» **TASK INSTRUCTIONS**
Print all the records below, word for word and in full.
========================================
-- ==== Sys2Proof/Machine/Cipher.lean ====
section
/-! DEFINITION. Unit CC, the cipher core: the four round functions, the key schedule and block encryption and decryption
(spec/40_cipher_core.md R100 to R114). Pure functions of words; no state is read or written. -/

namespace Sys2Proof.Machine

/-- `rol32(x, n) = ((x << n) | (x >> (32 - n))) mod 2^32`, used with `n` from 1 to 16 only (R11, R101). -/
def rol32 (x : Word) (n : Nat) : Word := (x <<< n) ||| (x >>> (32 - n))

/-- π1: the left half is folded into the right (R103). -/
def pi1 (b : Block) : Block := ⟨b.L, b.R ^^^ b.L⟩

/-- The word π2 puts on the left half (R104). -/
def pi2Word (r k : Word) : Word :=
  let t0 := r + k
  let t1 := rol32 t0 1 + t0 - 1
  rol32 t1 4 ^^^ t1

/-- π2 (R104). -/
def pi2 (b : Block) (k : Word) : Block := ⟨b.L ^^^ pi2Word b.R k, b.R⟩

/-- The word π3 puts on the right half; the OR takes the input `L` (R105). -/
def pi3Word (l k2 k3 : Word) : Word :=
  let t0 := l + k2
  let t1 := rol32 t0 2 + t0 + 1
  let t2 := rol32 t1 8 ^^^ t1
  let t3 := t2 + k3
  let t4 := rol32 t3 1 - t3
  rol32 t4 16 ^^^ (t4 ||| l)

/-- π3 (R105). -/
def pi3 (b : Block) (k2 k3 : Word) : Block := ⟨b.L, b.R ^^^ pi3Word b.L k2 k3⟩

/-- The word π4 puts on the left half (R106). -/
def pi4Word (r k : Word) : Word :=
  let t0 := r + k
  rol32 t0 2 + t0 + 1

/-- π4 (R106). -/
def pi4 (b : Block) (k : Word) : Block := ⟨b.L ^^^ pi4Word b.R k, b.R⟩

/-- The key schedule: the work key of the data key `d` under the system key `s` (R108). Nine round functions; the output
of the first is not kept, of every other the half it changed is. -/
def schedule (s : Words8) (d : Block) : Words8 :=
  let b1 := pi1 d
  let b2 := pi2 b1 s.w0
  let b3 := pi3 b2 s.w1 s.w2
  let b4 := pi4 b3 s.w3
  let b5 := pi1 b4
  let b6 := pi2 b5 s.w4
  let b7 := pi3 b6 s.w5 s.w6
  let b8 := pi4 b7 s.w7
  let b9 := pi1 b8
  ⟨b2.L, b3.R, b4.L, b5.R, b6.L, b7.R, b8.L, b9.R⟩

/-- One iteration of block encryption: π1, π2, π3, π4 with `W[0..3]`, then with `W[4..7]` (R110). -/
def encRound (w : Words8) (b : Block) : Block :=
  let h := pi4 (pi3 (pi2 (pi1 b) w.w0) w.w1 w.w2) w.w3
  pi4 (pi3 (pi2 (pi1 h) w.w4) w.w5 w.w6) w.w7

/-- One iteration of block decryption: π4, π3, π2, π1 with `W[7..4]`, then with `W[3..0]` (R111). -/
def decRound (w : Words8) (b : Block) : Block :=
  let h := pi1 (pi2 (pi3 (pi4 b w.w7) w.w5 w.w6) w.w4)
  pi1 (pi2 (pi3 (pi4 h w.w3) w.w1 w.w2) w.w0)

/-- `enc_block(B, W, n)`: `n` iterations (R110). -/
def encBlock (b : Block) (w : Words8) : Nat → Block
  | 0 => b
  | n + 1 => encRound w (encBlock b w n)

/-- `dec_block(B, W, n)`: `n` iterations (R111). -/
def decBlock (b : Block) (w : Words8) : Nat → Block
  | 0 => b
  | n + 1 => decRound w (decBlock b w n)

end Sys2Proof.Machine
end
========================================
» **YOUR SOLUTION**
-- ==== Sys2Proof/Machine/Cipher.lean ====
section
/-! DEFINITION. Unit CC, the cipher core: the four round functions, the key schedule and block encryption and decryption
(spec/40_cipher_core.md R100 to R114). Pure functions of words; no state is read or written. -/

namespace Sys2Proof.Machine

/-- `rol32(x, n) = ((x << n) | (x >> (32 - n))) mod 2^32`, used with `n` from 1 to 16 only (R11, R101). -/
def rol32 (x : Word) (n : Nat) : Word := (x <<< n) ||| (x >>> (32 - n))

/-- π1: the left half is folded into the right (R103). -/
def pi1 (b : Block) : Block := ⟨b.L, b.R ^^^ b.L⟩

/-- The word π2 puts on the left half (R104). -/
def pi2Word (r k : Word) : Word :=
  let t0 := r + k
  let t1 := rol32 t0 1 + t0 - 1
  rol32 t1 4 ^^^ t1

/-- π2 (R104). -/
def pi2 (b : Block) (k : Word) : Block := ⟨b.L ^^^ pi2Word b.R k, b.R⟩

/-- The word π3 puts on the right half; the OR takes the input `L` (R105). -/
def pi3Word (l k2 k3 : Word) : Word :=
  let t0 := l + k2
  let t1 := rol32 t0 2 + t0 + 1
  let t2 := rol32 t1 8 ^^^ t1
  let t3 := t2 + k3
  let t4 := rol32 t3 1 - t3
  rol32 t4 16 ^^^ (t4 ||| l)

/-- π3 (R105). -/
def pi3 (b : Block) (k2 k3 : Word) : Block := ⟨b.L, b.R ^^^ pi3Word b.L k2 k3⟩

/-- The word π4 puts on the left half (R106). -/
def pi4Word (r k : Word) : Word :=
  let t0 := r + k
  rol32 t0 2 + t0 + 1

/-- π4 (R106). -/
def pi4 (b : Block) (k : Word) : Block := ⟨b.L ^^^ pi4Word b.R k, b.R⟩

/-- The key schedule: the work key of the data key `d` under the system key `s` (R108). Nine round functions; the output
of the first is not kept, of every other the half it changed is. -/
def schedule (s : Words8) (d : Block) : Words8 :=
  let b1 := pi1 d
  let b2 := pi2 b1 s.w0
  let b3 := pi3 b2 s.w1 s.w2
  let b4 := pi4 b3 s.w3
  let b5 := pi1 b4
  let b6 := pi2 b5 s.w4
  let b7 := pi3 b6 s.w5 s.w6
  let b8 := pi4 b7 s.w7
  let b9 := pi1 b8
  ⟨b2.L, b3.R, b4.L, b5.R, b6.L, b7.R, b8.L, b9.R⟩

/-- One iteration of block encryption: π1, π2, π3, π4 with `W[0..3]`, then with `W[4..7]` (R110). -/
def encRound (w : Words8) (b : Block) : Block :=
  let h := pi4 (pi3 (pi2 (pi1 b) w.w0) w.w1 w.w2) w.w3
  pi4 (pi3 (pi2 (pi1 h) w.w4) w.w5 w.w6) w.w7

/-- One iteration of block decryption: π4, π3, π2, π1 with `W[7..4]`, then with `W[3..0]` (R111). -/
def decRound (w : Words8) (b : Block) : Block :=
  let h := pi1 (pi2 (pi3 (pi4 b w.w7) w.w5 w.w6) w.w4)
  pi1 (pi2 (pi3 (pi4 h w.w3) w.w1 w.w2) w.w0)

/-- `enc_block(B, W, n)`: `n` iterations (R110). -/
def encBlock (b : Block) (w : Words8) : Nat → Block
  | 0 => b
  | n + 1 => encRound w (encBlock b w n)

/-- `dec_block(B, W, n)`: `n` iterations (R111). -/
def decBlock (b : Block) (w : Words8) : Nat → Block
  | 0 => b
  | n + 1 => decRound w (decBlock b w n)

end Sys2Proof.Machine
end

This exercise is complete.